The purpose of this study is to evaluate the benefits and risks of conversion of existing adolescent kidney allograft recipients aged 12 to less than 18 years of age to a belatacept-based immunosuppressive regimen as compared to continuation of a calcineurin inhibitor-based regimen and their adherence to immunosuppressive medications.
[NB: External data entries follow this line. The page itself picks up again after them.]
/-- The word waits for acknowledgements of the warp's remote reductions, or of its other remote writes (R161, R323). -/
def awaitsAcks (reduction : Bool) : Instr → Bool
  | .fenceDomRel _ _ => !reduction
  | .fenceDomFull _ _ => !reduction
  | .vstrDom _ _ _ => !reduction
  | .nmfenceDom _ _ => reduction
  | _ => false

/-- The split that waits at such a word for this write, with the word (R229, R287, R323, R380): NMFENCE waits for earlier ones alone.
-/
def ackWaiter (s : State) (r : RemoteWrite) : Option (Cx × Instr) :=
  (warpAt s r.slot).bind fun w => w.splits.findSome? fun e =>
    (cxAt s r.slot e.1).bind fun cx =>
      match cx.sp.park, nextWord s cx with
      | .fence n, .ok (x, _) =>
        if awaitsAcks r.reduction (decodeWord x) && (!r.reduction || decide (r.seq < n)) then some (cx, decodeWord x) else none
      | _, _ => none

/-- FABRIC for a remote write that was not acknowledged: raised at once by a word that waits for it, else deferred to the split
that issued it (R229). A scalar word's LANES is its effective mask (R232). -/
def raiseFabric (s : State) (r : RemoteWrite) : State :=
  let info : Word := r.va.setWidth 32
  match ackWaiter s r with
  | none => updWarp s r.slot fun w => w.deferTrap (mkTrap .fabric info r.lanes) r.pc r.split true
  | some (cx, i) =>
    let npc := cx.sp.pc + BitVec.ofNat 64 (4 * (litCount i + 1))
    let lanes := match i with
      | .vstrDom _ _ _ => r.lanes
      | _ => eff s cx
    takeTrap s cx.k cx.j (mkTrap .fabric info lanes) cx.sp.pc npc (hdrFor cx.sp npc) false

/-- The warp after an access has lost what it sent (R161): its data is lost, and the lanes that still wait for a replay are performed
after it (R138). -/
def Warp.losesRemote (w : Warp) (o : Op) (a : Access) : Warp :=
  let rest := a.pieces.filter fun p => !p.done && !(p.remote && p.faults.isEmpty)
  if rest.isEmpty then unparkAccess (w.setOp o.id none) o.id
  else w.setOp o.id (some { o with kind := .access { a with dest := .nowhere, pieces := rest, remote := false } })

/-- A remote write was not acknowledged in time: it is performed or not, by a free value, and FABRIC is raised (R161, R229). -/
def timeoutRemote (s : State) (r : RemoteWrite) : State :=
  let s := { s with remotes := s.remotes.filter fun x => decide (x.id ≠ r.id) }
  let lost := fun (s : State) => updWarp s r.slot fun w => leaveBatch w .G r.cmd none
  if (warpAt s r.slot).isNone then s
  else
    match accessAt s r.slot r.op with
    | none => raiseFabric (lost (dropFresh s)) r
    | some (w, o, a) =>
      let s := if choose s 0 2 = 0 then dropFresh s else (performFar s w a).1
      raiseFabric (lost (updWarp s r.slot fun w => w.losesRemote o a)) r

end Sys2Proof.Machine
end

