-- ==== Sys2Proof/Machine/Headings.lean ====
section
/-! DEFINITION. The heading instructions and their commits (R190 to R197, R292 to R303, R342). -/

namespace Sys2Proof.Machine

/-- A heading as read: both parts at the instruction's issue (R196, R292). -/
structure Heading where
  cls : HeadClass
  codes : List Int
  norm : Word
deriving DecidableEq, Repr

/-- Heading `n` of a warp. -/
def readH (w : Warp) (n : Nat) : Heading :=
  let d := w.dirs.getD n { cls := .zero, codes := [] }
  { cls := d.cls, codes := d.codes.map fun c => c.toInt, norm := w.norms.getD n 0 }

/-- The value of a heading as read: NaN, the zero vector, or codes × 2^x (R191, R292). -/
inductive HVal where
  | nan
  | zero
  | val (codes : List Int) (x : Dyadic)
deriving DecidableEq, Repr

/-- HVal of the parts as read (R191, R292); codes count in units of 2^−14. -/
def Heading.val (h : Heading) : HVal :=
  match decodeF fF32 h.norm.toNat with
  | .nan => .nan
  | .inf true => if h.cls = .nan then .nan else .zero
  | .inf false => .nan
  | .fin _ _ _ =>
    match h.cls with
    | .nan => .nan
    | .zero => .zero
    | .normal => .val h.codes ((normDyadic h.norm).add { mant := -14, exp := 0 })

/-- A heading as written: class, codes and norm (R126). -/
abbrev HOut := HeadClass × List Half × Word

/-- Both parts of a heading are written: the direction at 8 cycles, the norm at 16 (R196). -/
def emitHeading (s : State) (k j n : Nat) (h : HOut) (stalls : Nat) : State :=
  emit (emit s k j (.dir n) (.dir { cls := h.1, codes := h.2.1 }) (BitVec.allOnes 64) (8 + stalls)) k j (.norm n) (.word h.2.2)
    (BitVec.allOnes 64) (16 + stalls)

/-- A heading word that writes a heading: `f` gives the result from the rows read, of the vector operands `srcs`, which begin at position
`lead` (R35, R192, R193). -/
def headingWord (i : Instr) (lead : Nat) (srcs : List (BitVec 7)) (d : BitVec 7) (s : State) (f : State → Cx → VIn → HOut) :
    Host.Outcome State Fault Refusal :=
  runWord (.vector true) false i s fun cx ls s =>
    match readOperands i cx ls { VSpec.simple d srcs with dst := none, both := true, port := some .heading, lead := lead } s with
    | .error t => .error t
    | .ok x => .ok (emitHeading x.s cx.k cx.j d.toNat (f s cx x) x.stalls, .seq)

/-- Finite float values as integers over one power of two; none when one is infinite or NaN (R126). -/
def commonScale (xs : List FVal) : Option (List Int × Int) :=
  if xs.all fun x => match x with
      | .fin _ _ _ => true
      | _ => false then
    let q := xs.foldl (fun q x => match x with
      | .fin _ m e => if m = 0 then q else min q e
      | _ => q) 200
    some (xs.map fun x => match x with
      | .fin n m e => if m = 0 then 0 else (if n then -1 else 1) * (m : Int) * 2 ^ (e - q).toNat
      | _ => 0, q)
  else none

/-- Renorm of a vector of float values (R126). -/
def renormFloats (xs : List FVal) : HOut :=
  match commonScale xs with
  | none => nanHeading
  | some (ps, q) => renorm (HVec.rational ps { mant := q, exp := 0 })

/-- HCVT: components 2l and 2l + 1 from a and b, 0 outside the mask (R294). -/
def execHcvt (d a b : BitVec 7) (s : State) : Host.Outcome State Fault Refusal :=
  headingWord (.hcvt d a b) 0 [a, b] d s fun s cx x =>
    renormFloats ((List.range 64).flatMap fun l =>
      if (eff s cx).getLsbD l then [decodeF fF32 (lane (x.row 0) l).toNat, decodeF fF32 (lane (x.row 1) l).toNat]
      else [.fin false 0 0, .fin false 0 0])

/-- HCVTB: components from the halves of a (R295). -/
def execHcvtb (d a b : BitVec 7) (s : State) : Host.Outcome State Fault Refusal :=
  headingWord (.hcvtb d a b) 0 [a] d s fun s cx x =>
    renormFloats ((List.range 64).flatMap fun l =>
      if (eff s cx).getLsbD l then
        [decodeF fBF16 ((lane (x.row 0) l).toNat % 2 ^ 16), decodeF fBF16 ((lane (x.row 0) l).toNat / 2 ^ 16)]
      else [.fin false 0 0, .fin false 0 0])

/-- Renorm of a sum of heading values (R293). -/
def addHeadings (x y : HVal) : HOut :=
  match x, y with
  | .nan, _ => nanHeading
  | _, .nan => nanHeading
  | .zero, .zero => zeroHeading
  | .zero, .val c e => renorm (HVec.rational c e)
  | .val c e, .zero => renorm (HVec.rational c e)
  | .val c e, .val c' e' => renorm (sumVec c c' e e')

/-- The negated value of a heading. -/
def negHeading : HVal → HVal
  | .val c e => .val (c.map fun x => -x) e
  | v => v

/-- HADD (R293). -/
def execHadd (d a b : BitVec 7) (s : State) : Host.Outcome State Fault Refusal :=
  headingWord (.hadd d a b) 0 [] d s fun _ cx _ => addHeadings (readH cx.w a.toNat).val (readH cx.w b.toNat).val

/-- HSUB (R303). -/
def execHsub (d a b : BitVec 7) (s : State) : Host.Outcome State Fault Refusal :=
  headingWord (.hsub d a b) 0 [] d s fun _ cx _ => addHeadings (readH cx.w a.toNat).val (negHeading (readH cx.w b.toNat).val)

/-- A code negated: −32,768 gives +32,767 (R299). -/
def negCode (c : Int) : Half := if c = -32768 then 32767 else BitVec.ofInt 16 (-c)

/-- HNEG (R299). -/
def execHneg (d a b : BitVec 7) (s : State) : Host.Outcome State Fault Refusal :=
  headingWord (.hneg d a b) 0 [] d s fun _ cx _ =>
    let h := readH cx.w a.toNat
    (h.cls, h.codes.map negCode, h.norm)

/-- HSCL: one addition to the norm (R301). -/
def execHscl (d a b : BitVec 7) (s : State) : Host.Outcome State Fault Refusal :=
  headingWord (.hscl d a b) 0 [] d s fun s cx _ =>
    let h := readH cx.w a.toNat
    let n := roundNE fF32 (addF .rne (decodeF fF32 h.norm.toNat) (decodeF fF32 (readS s cx.w b.toNat).toNat))
    match decodeF fF32 n with
    | .nan => nanHeading
    | .inf false => nanHeading
    | .inf true => zeroHeading
    | .fin _ _ _ => (h.cls, h.codes.map fun c => BitVec.ofInt 16 c, BitVec.ofNat 32 n)

/-- The rotated components of one lane: HVal × (cs, sn), the factors as integers over 2^q (R300). -/
def rotatePair (x y cs sn : Int) : List Int := [x * cs - y * sn, x * sn + y * cs]

/-- HROT: every lane's pair is rotated; lanes outside the mask use cs = 1, sn = 0; the vector operand is in position b (R193, R300). -/
def execHrot (d a b : BitVec 7) (s : State) : Host.Outcome State Fault Refusal :=
  headingWord (.hrot d a b) 1 [b] d s fun s cx x =>
    let fs := (List.range 64).flatMap fun l =>
      if (eff s cx).getLsbD l then
        [decodeF fBF16 ((lane (x.row 0) l).toNat % 2 ^ 16), decodeF fBF16 ((lane (x.row 0) l).toNat / 2 ^ 16)]
      else [FVal.fin false 1 0, FVal.fin false 0 0]
    match commonScale fs with
    | none => nanHeading
    | some (ps, q) =>
      match (readH cx.w a.toNat).val with
      | .nan => nanHeading
      | .zero => zeroHeading
      | .val c e =>
        renorm (HVec.rational ((List.range 64).flatMap fun l =>
          rotatePair (c.getD (2 * l) 0) (c.getD (2 * l + 1) 0) (ps.getD (2 * l) 0) (ps.getD (2 * l + 1) 0))
          (e.add { mant := q, exp := 0 }))

/-- Component `n` of a heading value, rounded to F32 (R298). -/
def componentF (v : HVal) (n : Nat) : Word :=
  match v with
  | .nan => 0x7FC00000
  | .zero => 0
  | .val c e => BitVec.ofNat 32 (scaleRound (c.getD n 0) e)

/-- HEXP: the two rows of components, visible after 8 cycles (R298). -/
def execHexp (d a b : BitVec 7) (s : State) : Host.Outcome State Fault Refusal :=
  runWord (.vector true) false (.hexp d a b) s fun cx ls s =>
    match readOperands (.hexp d a b) cx ls
        { VSpec.simple d [] with dst := none, more := [d.toNat, d.toNat + 1], both := true, port := some .heading } s with
    | .error t => .error t
    | .ok x =>
      let v := (readH cx.w a.toNat).val
      let s1 := emit x.s cx.k cx.j (.v d.toNat) (.row (rowOf fun l => componentF v (2 * l))) (eff s cx) (8 + x.stalls)
      .ok (emit s1 cx.k cx.j (.v (d.toNat + 1)) (.row (rowOf fun l => componentF v (2 * l + 1))) (eff s cx) (8 + x.stalls), .seq)

/-- A heading word with one vector result, the same in every active lane, visible after 8 cycles (R196). -/
def headingDot (i : Instr) (d : BitVec 7) (s : State) (f : Cx → Word) : Host.Outcome State Fault Refusal :=
  runWord (.vector true) false i s fun cx ls s =>
    match readOperands i cx ls { VSpec.simple d [] with both := true, port := some .heading } s with
    | .error t => .error t
    | .ok x => .ok (emit x.s cx.k cx.j x.dest (.row (List.replicate 64 (f cx))) (eff s cx) (8 + x.stalls), .seq)

/-- Σ of the products of two lists of codes. -/
def dotCodes (c c' : List Int) : Int := ((c.zip c').map fun e => e.1 * e.2).sum

/-- min(1.0, max(−1.0, RoundNE(x × 2^−28, F32))) (R296). -/
def cosineF (x : Int) : Word :=
  if x ≥ 2 ^ 28 then 0x3F800000 else if x ≤ -(2 ^ 28) then 0xBF800000
  else BitVec.ofNat 32 (roundNE fF32 (ofInt x (-28) false))

/-- HDOT: from the direction parts alone (R296). -/
def execHdot (d a b : BitVec 7) (s : State) : Host.Outcome State Fault Refusal :=
  headingDot (.hdot d a b) d s fun cx =>
    let x := readH cx.w a.toNat
    let y := readH cx.w b.toNat
    if x.cls = .nan ∨ y.cls = .nan then 0x7FC00000 else cosineF (dotCodes x.codes y.codes)

/-- HDOTN: the full dot product with one rounding (R297). -/
def execHdotn (d a b : BitVec 7) (s : State) : Host.Outcome State Fault Refusal :=
  headingDot (.hdotn d a b) d s fun cx =>
    match (readH cx.w a.toNat).val, (readH cx.w b.toNat).val with
    | .nan, _ => 0x7FC00000
    | _, .nan => 0x7FC00000
    | .val c e, .val c' e' => BitVec.ofNat 32 (scaleRound (dotCodes c c') (e.add e'))
    | _, _ => 0

/-- SHLN: the norm part as committed at issue (R342). -/
def execShln (x : BitVec 6) (imm : Half) (s : State) : Host.Outcome State Fault Refusal :=
  runWord .scalar false (.shln x imm) s fun cx _ s =>
    .ok (emit s cx.k cx.j (.s x.toNat) (.word (cx.w.norms.getD imm.toNat 0)) (eff s cx) 2, .seq)

/-- HSETN (R302). -/
def execHsetn (x : BitVec 6) (imm : Half) (s : State) : Host.Outcome State Fault Refusal :=
  runWord .scalar false (.hsetn x imm) s fun cx _ s =>
    let h := readH cx.w imm.toNat
    let v := readS s cx.w x.toNat
    let zero := h.codes.all fun c => decide (c = 0)
    .ok (match decodeF fF32 v.toNat with
      | .nan => emitHeading s cx.k cx.j imm.toNat nanHeading 0
      | .inf false => emitHeading s cx.k cx.j imm.toNat nanHeading 0
      | .inf true => emitHeading s cx.k cx.j imm.toNat zeroHeading 0
      | .fin _ _ _ =>
        if zero then emitHeading s cx.k cx.j imm.toNat zeroHeading 0
        else emit s cx.k cx.j (.norm imm.toNat) (.word v) (BitVec.allOnes 64) 16, .seq)

/-! Commits of short-latency results (R51, R196). -/

/-- The result is a part of a heading. -/
def Dest.heading : Dest → Bool
  | .dir _ => true
  | .norm _ => true
  | _ => false

/-- The results still to come after `p` has: an earlier-issued write to the same destination that would complete later is
discarded (R51). -/
def supersede (ps : List PendWrite) (p : PendWrite) : List PendWrite :=
  ps.filter fun q => decide (q.seq ≠ p.seq) && !(decide (q.dest = p.dest) && decide (q.seq < p.seq))

/-- A short-latency result becomes visible (R51, R99). A new ST may end an exclusive group (R86). -/
def writeback (s : State) (k : Nat) (p : PendWrite) : State :=
  let s := updWarp s k fun w => { w with pend := supersede w.pend p }
  let s := commit s k p.dest p.payload p.lanes
  match p.dest with
  | .brew sl => if p.present then setPresence s (coreOfSlot k) sl else s
  | .s n => if n = 61 then afterWord s k else s
  | _ => s

/-- The pending result `seq` of a slot, once its cycle has come. -/
def pendAt (s : State) (slot seq : Nat) : Option PendWrite :=
  (warpAt s slot).bind fun w => w.pend.find? fun p => decide (p.seq = seq) && decide (p.due ≤ s.now)

/-- SHORT_LATENCY_WRITEBACK (R51). -/
def execShortLatencyWriteback (slot seq : Nat) (s : State) : Host.Outcome State Fault Refusal :=
  .next (match pendAt s slot seq with
    | some p => if p.dest.heading then s else writeback s slot p
    | none => s)

/-- HEADING_COMMIT (R196). -/
def execHeadingCommit (slot seq : Nat) (s : State) : Host.Outcome State Fault Refusal :=
  .next (match pendAt s slot seq with
    | some p => if p.dest.heading then writeback s slot p else s
    | none => s)

end Sys2Proof.Machine
end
Condition or Disease Intervention/Treatment Phase
Phase 3

Study Design

Study Type:
Interventional
Anticipated Enrollment :
102 participants
Allocation:
Randomized
Intervention Model:
Parallel Assignment
Masking:
None (Open Label)
Primary Purpose:
Treatment
Official Title:
A Prospective, Open-label, Multicenter, Randomized Study to Evaluate the Benefits and Risks of Conversion of Existing Adolescent Renal Allograft Recipients Aged 12 to Less Than 18 Years of Age to a Belatacept-based Immunosuppressive Regimen as Compared to Continuation of a Calcineurin Inhibitor-based Regimen, and Their Adherence to Immunosuppressive Medications
Actual Study Start Date :
Jul 21, 2021
Anticipated Primary Completion Date :
May 25, 2026
Anticipated Study Completion Date :
Jan 7, 2028

Arms and Interventions

Arm Intervention/Treatment
Experimental: Arm 1: Conversion from a CNI- to belatacept-based regimen after a period of overlap

Conversion followed by tapering and discontinuation of the calcineurin inhibitor (CNI)

Biological: Belatacept
Specified dose on specified days
Other Names:
  • Nulojix

    • Drug: Tacrolimus
    Specified dose on specified days

    Drug: Cyclosporine A
    Specified dose on specified days

    Drug: Mycophenolate Mofetil
    Specified dose on specified days

    Drug: Enteric Coated Mycophenolate Sodium
    Specified dose on specified days

    Drug: Corticosteroids
    Specified dose on Specified days
    Active Comparator: Arm 2: Continue calcineurin inhibitor-based regimen

    Drug: Tacrolimus
    Specified dose on specified days

    Drug: Cyclosporine A
    Specified dose on specified days

    Drug: Mycophenolate Mofetil
    Specified dose on specified days

    Drug: Enteric Coated Mycophenolate Sodium
    Specified dose on specified days

    Drug: Corticosteroids
    Specified dose on Specified days

    Outcome Measures

    Primary Outcome Measures

    1. Proportion of participants who survive with a functional graft with estimated glomerular filtration rate (eGFR) > 30 mL/min/1.73 m2 (updated Schwartz formula) at 24 months post-randomization [24 months]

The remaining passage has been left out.